--- START ---
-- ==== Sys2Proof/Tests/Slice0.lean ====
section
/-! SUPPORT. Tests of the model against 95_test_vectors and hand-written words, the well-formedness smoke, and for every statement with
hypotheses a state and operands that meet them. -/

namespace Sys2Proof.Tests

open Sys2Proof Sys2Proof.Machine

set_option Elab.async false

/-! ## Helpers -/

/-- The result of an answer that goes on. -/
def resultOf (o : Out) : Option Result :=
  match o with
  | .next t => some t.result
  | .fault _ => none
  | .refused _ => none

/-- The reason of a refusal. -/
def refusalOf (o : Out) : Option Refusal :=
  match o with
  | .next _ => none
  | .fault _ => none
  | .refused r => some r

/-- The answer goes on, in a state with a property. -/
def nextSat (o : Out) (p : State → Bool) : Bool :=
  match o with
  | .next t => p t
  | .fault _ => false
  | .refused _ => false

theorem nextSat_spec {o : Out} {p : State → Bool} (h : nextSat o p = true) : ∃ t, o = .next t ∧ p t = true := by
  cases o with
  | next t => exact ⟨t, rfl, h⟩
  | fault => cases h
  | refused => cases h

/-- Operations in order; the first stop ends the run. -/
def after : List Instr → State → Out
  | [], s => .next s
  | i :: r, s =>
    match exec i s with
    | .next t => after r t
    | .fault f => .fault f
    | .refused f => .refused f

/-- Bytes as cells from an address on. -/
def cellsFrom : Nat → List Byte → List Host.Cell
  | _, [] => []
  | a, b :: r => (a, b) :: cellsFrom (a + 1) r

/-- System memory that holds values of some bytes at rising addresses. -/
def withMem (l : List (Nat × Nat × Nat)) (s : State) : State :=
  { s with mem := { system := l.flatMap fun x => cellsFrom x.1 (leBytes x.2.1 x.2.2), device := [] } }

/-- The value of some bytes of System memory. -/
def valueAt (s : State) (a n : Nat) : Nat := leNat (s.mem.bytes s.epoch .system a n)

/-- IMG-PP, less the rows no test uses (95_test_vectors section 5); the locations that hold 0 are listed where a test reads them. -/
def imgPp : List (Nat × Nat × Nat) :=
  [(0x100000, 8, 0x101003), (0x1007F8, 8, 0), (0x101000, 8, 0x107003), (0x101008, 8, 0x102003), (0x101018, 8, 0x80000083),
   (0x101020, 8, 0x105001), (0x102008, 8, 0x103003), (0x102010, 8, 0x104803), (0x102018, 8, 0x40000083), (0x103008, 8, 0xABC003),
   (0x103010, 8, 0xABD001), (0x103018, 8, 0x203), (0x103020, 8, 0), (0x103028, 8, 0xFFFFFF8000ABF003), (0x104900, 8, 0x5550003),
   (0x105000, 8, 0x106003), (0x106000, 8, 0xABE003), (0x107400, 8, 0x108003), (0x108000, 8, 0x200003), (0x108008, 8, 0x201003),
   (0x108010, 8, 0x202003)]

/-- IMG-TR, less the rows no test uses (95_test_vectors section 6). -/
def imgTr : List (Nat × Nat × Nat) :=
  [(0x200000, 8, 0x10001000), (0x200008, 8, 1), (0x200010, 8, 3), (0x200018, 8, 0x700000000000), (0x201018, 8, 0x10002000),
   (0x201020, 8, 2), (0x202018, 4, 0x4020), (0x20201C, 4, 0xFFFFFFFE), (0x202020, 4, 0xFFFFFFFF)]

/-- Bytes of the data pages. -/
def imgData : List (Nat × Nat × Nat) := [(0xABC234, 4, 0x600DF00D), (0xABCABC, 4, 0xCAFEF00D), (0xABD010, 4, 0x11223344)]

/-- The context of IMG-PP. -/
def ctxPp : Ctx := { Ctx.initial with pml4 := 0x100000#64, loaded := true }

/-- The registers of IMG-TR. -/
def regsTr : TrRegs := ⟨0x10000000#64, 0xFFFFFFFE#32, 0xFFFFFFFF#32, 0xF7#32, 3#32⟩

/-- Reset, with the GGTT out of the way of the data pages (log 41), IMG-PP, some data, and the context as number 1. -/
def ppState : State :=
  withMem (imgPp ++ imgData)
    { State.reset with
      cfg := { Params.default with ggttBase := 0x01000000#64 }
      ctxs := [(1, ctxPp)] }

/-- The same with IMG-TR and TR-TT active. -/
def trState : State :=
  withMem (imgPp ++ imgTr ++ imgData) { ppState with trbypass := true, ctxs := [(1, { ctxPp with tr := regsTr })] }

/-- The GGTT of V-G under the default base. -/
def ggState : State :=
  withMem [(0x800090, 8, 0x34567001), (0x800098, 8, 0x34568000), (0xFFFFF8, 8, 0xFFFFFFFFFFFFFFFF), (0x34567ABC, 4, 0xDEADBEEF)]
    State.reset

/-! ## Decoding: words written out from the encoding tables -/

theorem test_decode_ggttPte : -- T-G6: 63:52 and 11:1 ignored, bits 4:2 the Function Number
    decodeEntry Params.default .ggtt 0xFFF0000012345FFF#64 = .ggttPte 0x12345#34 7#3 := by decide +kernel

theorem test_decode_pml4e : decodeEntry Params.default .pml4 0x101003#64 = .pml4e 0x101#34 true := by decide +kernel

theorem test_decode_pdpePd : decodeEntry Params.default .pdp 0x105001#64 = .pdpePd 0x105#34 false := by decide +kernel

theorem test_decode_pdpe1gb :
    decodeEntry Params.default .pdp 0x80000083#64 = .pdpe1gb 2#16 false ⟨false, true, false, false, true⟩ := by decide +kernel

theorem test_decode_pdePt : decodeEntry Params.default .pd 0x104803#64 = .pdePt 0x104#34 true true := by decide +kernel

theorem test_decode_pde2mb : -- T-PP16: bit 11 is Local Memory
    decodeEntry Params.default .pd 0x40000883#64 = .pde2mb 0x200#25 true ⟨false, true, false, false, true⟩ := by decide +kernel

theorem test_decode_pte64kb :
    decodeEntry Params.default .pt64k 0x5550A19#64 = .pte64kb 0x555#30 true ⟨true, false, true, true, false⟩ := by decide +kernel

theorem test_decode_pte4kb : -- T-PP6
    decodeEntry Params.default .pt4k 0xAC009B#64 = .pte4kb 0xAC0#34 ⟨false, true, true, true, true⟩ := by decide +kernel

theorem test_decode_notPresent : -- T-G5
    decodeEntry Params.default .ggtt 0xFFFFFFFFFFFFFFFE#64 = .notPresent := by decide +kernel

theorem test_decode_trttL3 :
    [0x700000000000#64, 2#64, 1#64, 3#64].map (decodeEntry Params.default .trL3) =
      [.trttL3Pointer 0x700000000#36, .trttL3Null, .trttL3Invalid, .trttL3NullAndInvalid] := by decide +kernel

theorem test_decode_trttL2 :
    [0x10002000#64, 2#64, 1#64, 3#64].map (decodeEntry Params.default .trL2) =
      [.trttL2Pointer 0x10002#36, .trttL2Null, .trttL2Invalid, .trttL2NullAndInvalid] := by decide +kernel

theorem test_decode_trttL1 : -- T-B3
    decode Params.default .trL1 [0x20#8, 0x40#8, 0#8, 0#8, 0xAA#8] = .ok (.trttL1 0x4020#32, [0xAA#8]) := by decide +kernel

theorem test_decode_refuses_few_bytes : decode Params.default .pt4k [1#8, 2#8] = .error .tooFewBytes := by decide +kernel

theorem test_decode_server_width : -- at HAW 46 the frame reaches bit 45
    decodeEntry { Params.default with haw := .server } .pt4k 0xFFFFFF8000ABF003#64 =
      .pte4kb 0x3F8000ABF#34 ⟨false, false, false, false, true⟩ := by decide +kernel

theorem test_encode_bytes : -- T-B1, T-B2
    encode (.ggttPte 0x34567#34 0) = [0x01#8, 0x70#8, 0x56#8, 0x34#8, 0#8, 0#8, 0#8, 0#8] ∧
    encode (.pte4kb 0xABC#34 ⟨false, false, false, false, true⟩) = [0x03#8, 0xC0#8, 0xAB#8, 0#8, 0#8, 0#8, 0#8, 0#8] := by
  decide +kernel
--- END ---
Description of the task:
Reproduce only what lies between the start of the listing above and the end of the line containing "## Helpers -/", keeping every line exact.

Answer to this task:
-- ==== Sys2Proof/Tests/Slice0.lean ====
section
/-! SUPPORT. Tests of the model against 95_test_vectors and hand-written words, the well-formedness smoke, and for every statement with
hypotheses a state and operands that meet them. -/

namespace Sys2Proof.Tests

open Sys2Proof Sys2Proof.Machine

set_option Elab.async false

/-! ## Helpers -/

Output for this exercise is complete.